Task objective:
What number of lines in the entries hold the string "namespace"? Answer with it alone.

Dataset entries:
******
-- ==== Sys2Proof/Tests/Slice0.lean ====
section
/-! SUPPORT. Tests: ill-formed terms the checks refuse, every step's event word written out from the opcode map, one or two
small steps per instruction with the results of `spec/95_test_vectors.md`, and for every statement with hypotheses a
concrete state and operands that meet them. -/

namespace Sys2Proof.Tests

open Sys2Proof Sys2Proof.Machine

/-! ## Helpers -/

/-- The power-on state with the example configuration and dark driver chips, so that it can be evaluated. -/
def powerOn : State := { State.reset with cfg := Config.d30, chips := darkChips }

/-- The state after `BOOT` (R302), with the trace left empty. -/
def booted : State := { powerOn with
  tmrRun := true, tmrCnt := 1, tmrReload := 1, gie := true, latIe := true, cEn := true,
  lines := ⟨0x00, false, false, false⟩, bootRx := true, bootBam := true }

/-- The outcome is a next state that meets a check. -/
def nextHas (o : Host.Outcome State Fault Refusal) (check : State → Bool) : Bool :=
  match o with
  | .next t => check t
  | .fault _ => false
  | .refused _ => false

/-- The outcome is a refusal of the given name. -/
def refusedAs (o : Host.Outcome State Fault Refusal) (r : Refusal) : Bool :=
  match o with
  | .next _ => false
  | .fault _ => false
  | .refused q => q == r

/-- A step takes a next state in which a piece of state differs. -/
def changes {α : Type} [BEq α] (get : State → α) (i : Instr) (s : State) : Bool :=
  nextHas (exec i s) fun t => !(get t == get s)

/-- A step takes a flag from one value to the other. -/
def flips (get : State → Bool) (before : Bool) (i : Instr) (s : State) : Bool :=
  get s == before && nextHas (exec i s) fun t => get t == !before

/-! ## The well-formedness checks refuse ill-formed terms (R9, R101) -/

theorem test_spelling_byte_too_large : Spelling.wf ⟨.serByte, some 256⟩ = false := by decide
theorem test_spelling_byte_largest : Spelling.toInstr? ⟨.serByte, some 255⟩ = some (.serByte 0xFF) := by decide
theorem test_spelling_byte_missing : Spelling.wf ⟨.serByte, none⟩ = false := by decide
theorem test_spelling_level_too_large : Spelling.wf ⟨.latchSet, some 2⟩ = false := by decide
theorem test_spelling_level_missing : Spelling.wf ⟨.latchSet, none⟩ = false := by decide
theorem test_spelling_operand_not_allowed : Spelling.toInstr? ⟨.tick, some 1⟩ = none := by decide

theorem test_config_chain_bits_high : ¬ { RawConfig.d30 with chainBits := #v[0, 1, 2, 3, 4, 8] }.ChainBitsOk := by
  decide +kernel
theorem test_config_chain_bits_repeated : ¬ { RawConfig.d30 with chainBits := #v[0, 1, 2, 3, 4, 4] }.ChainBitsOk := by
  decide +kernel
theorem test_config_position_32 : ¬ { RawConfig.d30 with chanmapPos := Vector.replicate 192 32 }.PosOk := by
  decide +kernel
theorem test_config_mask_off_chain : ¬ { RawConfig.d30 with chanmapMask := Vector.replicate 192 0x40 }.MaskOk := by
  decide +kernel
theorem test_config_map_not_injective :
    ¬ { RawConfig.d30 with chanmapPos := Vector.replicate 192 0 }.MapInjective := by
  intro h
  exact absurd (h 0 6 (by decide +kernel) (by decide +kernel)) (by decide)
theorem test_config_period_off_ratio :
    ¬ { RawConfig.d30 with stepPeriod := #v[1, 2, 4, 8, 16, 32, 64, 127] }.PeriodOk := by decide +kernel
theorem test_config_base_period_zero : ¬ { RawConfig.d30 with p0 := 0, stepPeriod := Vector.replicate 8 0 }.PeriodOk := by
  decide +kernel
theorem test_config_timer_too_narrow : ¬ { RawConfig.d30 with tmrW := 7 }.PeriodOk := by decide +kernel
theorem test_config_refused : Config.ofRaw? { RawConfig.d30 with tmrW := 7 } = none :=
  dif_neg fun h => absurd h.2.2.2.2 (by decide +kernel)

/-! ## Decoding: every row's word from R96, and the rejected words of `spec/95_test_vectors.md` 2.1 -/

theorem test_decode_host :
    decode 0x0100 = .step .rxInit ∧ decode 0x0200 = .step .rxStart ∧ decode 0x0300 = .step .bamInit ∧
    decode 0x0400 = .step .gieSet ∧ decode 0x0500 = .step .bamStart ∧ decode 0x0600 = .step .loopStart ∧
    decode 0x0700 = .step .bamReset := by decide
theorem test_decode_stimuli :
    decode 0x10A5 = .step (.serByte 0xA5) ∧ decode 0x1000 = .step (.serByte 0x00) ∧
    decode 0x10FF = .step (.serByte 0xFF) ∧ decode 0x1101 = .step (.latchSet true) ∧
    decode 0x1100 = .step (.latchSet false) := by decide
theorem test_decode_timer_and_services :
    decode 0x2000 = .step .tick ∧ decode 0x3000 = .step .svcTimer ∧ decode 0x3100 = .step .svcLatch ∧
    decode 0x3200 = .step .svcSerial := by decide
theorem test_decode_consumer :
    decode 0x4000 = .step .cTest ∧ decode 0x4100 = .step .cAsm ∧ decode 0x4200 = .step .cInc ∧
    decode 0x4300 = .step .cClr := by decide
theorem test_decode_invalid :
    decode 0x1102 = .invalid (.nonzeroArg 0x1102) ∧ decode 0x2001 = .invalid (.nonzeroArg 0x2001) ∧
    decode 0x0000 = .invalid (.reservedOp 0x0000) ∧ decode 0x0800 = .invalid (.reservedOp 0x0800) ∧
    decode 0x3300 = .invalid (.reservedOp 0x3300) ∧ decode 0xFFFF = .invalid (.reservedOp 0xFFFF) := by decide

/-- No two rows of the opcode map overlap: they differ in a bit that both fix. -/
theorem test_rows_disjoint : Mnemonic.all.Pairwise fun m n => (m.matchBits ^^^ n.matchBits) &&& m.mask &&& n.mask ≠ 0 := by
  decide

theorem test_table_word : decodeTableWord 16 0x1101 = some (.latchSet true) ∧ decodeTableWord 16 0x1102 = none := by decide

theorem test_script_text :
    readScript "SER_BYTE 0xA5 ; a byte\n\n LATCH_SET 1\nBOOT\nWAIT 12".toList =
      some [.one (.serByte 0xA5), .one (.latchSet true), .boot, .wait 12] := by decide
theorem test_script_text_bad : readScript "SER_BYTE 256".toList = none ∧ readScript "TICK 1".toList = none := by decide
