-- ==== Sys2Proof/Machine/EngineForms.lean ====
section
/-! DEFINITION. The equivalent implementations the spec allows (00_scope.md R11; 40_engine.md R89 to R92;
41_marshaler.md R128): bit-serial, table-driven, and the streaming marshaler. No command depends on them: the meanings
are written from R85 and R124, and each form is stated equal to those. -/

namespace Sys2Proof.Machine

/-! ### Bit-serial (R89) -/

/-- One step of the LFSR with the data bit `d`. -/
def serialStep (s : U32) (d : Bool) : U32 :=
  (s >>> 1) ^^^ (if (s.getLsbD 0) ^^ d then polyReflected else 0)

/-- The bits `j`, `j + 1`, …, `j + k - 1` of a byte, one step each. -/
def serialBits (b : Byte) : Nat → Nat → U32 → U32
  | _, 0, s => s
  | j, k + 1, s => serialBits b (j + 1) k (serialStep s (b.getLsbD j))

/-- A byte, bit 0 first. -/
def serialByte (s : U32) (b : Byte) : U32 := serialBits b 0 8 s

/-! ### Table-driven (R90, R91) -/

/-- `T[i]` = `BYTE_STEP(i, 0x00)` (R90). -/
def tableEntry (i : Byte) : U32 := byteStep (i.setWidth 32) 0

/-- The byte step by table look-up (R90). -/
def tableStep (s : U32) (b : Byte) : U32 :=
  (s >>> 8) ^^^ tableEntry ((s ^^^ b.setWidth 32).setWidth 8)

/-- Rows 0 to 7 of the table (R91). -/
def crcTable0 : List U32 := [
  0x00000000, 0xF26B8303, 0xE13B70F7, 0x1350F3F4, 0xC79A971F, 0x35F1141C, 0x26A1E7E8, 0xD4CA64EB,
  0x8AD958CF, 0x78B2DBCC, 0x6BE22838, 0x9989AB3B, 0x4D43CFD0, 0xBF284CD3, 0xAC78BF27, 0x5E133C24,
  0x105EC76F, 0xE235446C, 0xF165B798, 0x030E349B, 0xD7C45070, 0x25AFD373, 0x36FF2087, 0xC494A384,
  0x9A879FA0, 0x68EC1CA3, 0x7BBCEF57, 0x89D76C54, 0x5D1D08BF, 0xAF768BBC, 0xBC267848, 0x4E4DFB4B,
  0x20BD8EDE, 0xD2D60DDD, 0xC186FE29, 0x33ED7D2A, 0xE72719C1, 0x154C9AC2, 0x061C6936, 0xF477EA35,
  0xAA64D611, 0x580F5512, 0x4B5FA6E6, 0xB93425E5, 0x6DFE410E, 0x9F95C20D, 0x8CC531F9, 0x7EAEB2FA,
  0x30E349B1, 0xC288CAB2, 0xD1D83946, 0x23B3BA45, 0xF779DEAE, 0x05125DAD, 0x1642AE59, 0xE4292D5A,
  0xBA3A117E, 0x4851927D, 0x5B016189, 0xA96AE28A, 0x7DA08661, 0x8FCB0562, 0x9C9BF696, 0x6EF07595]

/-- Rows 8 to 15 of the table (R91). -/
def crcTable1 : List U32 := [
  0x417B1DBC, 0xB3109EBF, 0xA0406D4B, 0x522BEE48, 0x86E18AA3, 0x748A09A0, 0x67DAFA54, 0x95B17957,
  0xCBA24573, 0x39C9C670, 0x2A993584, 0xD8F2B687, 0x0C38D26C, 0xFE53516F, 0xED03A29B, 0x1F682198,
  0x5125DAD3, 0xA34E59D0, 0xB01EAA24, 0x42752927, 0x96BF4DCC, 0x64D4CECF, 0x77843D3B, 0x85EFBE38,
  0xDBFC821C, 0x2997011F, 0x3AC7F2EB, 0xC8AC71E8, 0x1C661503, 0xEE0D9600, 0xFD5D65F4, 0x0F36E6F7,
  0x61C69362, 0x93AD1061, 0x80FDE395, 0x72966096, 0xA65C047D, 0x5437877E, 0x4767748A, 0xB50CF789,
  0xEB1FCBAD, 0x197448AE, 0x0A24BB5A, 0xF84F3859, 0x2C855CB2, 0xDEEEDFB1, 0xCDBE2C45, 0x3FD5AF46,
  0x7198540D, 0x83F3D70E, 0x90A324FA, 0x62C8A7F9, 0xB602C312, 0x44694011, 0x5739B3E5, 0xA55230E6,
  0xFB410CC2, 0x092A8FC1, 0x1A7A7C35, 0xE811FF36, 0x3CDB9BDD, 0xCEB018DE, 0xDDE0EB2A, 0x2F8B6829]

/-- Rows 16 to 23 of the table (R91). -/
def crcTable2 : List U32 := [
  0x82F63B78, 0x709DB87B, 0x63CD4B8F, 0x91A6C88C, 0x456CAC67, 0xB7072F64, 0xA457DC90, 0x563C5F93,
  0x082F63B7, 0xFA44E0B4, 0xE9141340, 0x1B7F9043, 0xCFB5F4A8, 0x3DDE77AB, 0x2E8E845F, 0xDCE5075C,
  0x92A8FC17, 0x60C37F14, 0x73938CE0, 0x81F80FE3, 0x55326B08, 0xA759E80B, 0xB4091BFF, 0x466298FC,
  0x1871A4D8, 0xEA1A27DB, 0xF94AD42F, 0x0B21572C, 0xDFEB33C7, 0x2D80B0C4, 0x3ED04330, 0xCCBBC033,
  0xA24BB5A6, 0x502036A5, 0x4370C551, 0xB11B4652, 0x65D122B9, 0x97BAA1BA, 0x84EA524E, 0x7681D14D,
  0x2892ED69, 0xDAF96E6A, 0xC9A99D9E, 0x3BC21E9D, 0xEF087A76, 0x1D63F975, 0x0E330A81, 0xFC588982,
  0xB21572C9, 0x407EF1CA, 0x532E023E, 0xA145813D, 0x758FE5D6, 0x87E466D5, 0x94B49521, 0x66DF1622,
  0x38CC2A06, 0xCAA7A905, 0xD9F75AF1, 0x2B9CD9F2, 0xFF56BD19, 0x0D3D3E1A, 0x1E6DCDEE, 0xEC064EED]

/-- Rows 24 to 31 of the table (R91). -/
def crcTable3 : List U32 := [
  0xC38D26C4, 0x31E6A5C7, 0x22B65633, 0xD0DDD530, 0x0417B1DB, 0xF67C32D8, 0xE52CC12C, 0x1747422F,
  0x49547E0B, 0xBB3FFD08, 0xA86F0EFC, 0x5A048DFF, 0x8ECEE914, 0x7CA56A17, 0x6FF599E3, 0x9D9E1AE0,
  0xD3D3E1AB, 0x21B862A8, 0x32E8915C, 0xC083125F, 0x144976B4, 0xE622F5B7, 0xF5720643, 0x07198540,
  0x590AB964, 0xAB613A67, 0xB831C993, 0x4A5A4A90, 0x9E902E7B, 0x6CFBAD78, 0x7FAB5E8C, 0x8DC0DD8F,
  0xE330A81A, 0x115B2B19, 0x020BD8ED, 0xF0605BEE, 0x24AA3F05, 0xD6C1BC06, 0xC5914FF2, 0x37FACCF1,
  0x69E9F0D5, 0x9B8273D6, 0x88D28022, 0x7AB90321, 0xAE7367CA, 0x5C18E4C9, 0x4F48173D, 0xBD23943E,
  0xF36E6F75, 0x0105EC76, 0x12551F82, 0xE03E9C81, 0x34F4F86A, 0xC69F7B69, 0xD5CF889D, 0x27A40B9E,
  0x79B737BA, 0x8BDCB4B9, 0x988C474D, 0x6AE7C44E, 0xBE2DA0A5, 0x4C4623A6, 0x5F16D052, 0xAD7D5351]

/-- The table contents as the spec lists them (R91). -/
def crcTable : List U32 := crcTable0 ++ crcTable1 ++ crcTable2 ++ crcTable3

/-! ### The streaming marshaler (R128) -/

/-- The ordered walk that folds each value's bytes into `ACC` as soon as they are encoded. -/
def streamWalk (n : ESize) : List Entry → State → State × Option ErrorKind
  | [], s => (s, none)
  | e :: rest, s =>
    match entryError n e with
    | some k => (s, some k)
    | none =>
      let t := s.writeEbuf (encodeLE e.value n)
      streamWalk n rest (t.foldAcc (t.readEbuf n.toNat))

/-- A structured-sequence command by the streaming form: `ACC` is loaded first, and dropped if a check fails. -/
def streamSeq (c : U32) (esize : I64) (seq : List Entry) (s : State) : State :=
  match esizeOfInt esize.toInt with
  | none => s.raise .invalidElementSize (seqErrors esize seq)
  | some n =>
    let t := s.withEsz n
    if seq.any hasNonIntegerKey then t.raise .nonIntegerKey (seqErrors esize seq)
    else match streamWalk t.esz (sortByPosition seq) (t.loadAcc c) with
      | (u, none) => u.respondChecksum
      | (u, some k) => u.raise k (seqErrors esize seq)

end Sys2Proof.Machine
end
******
Exercise response:
2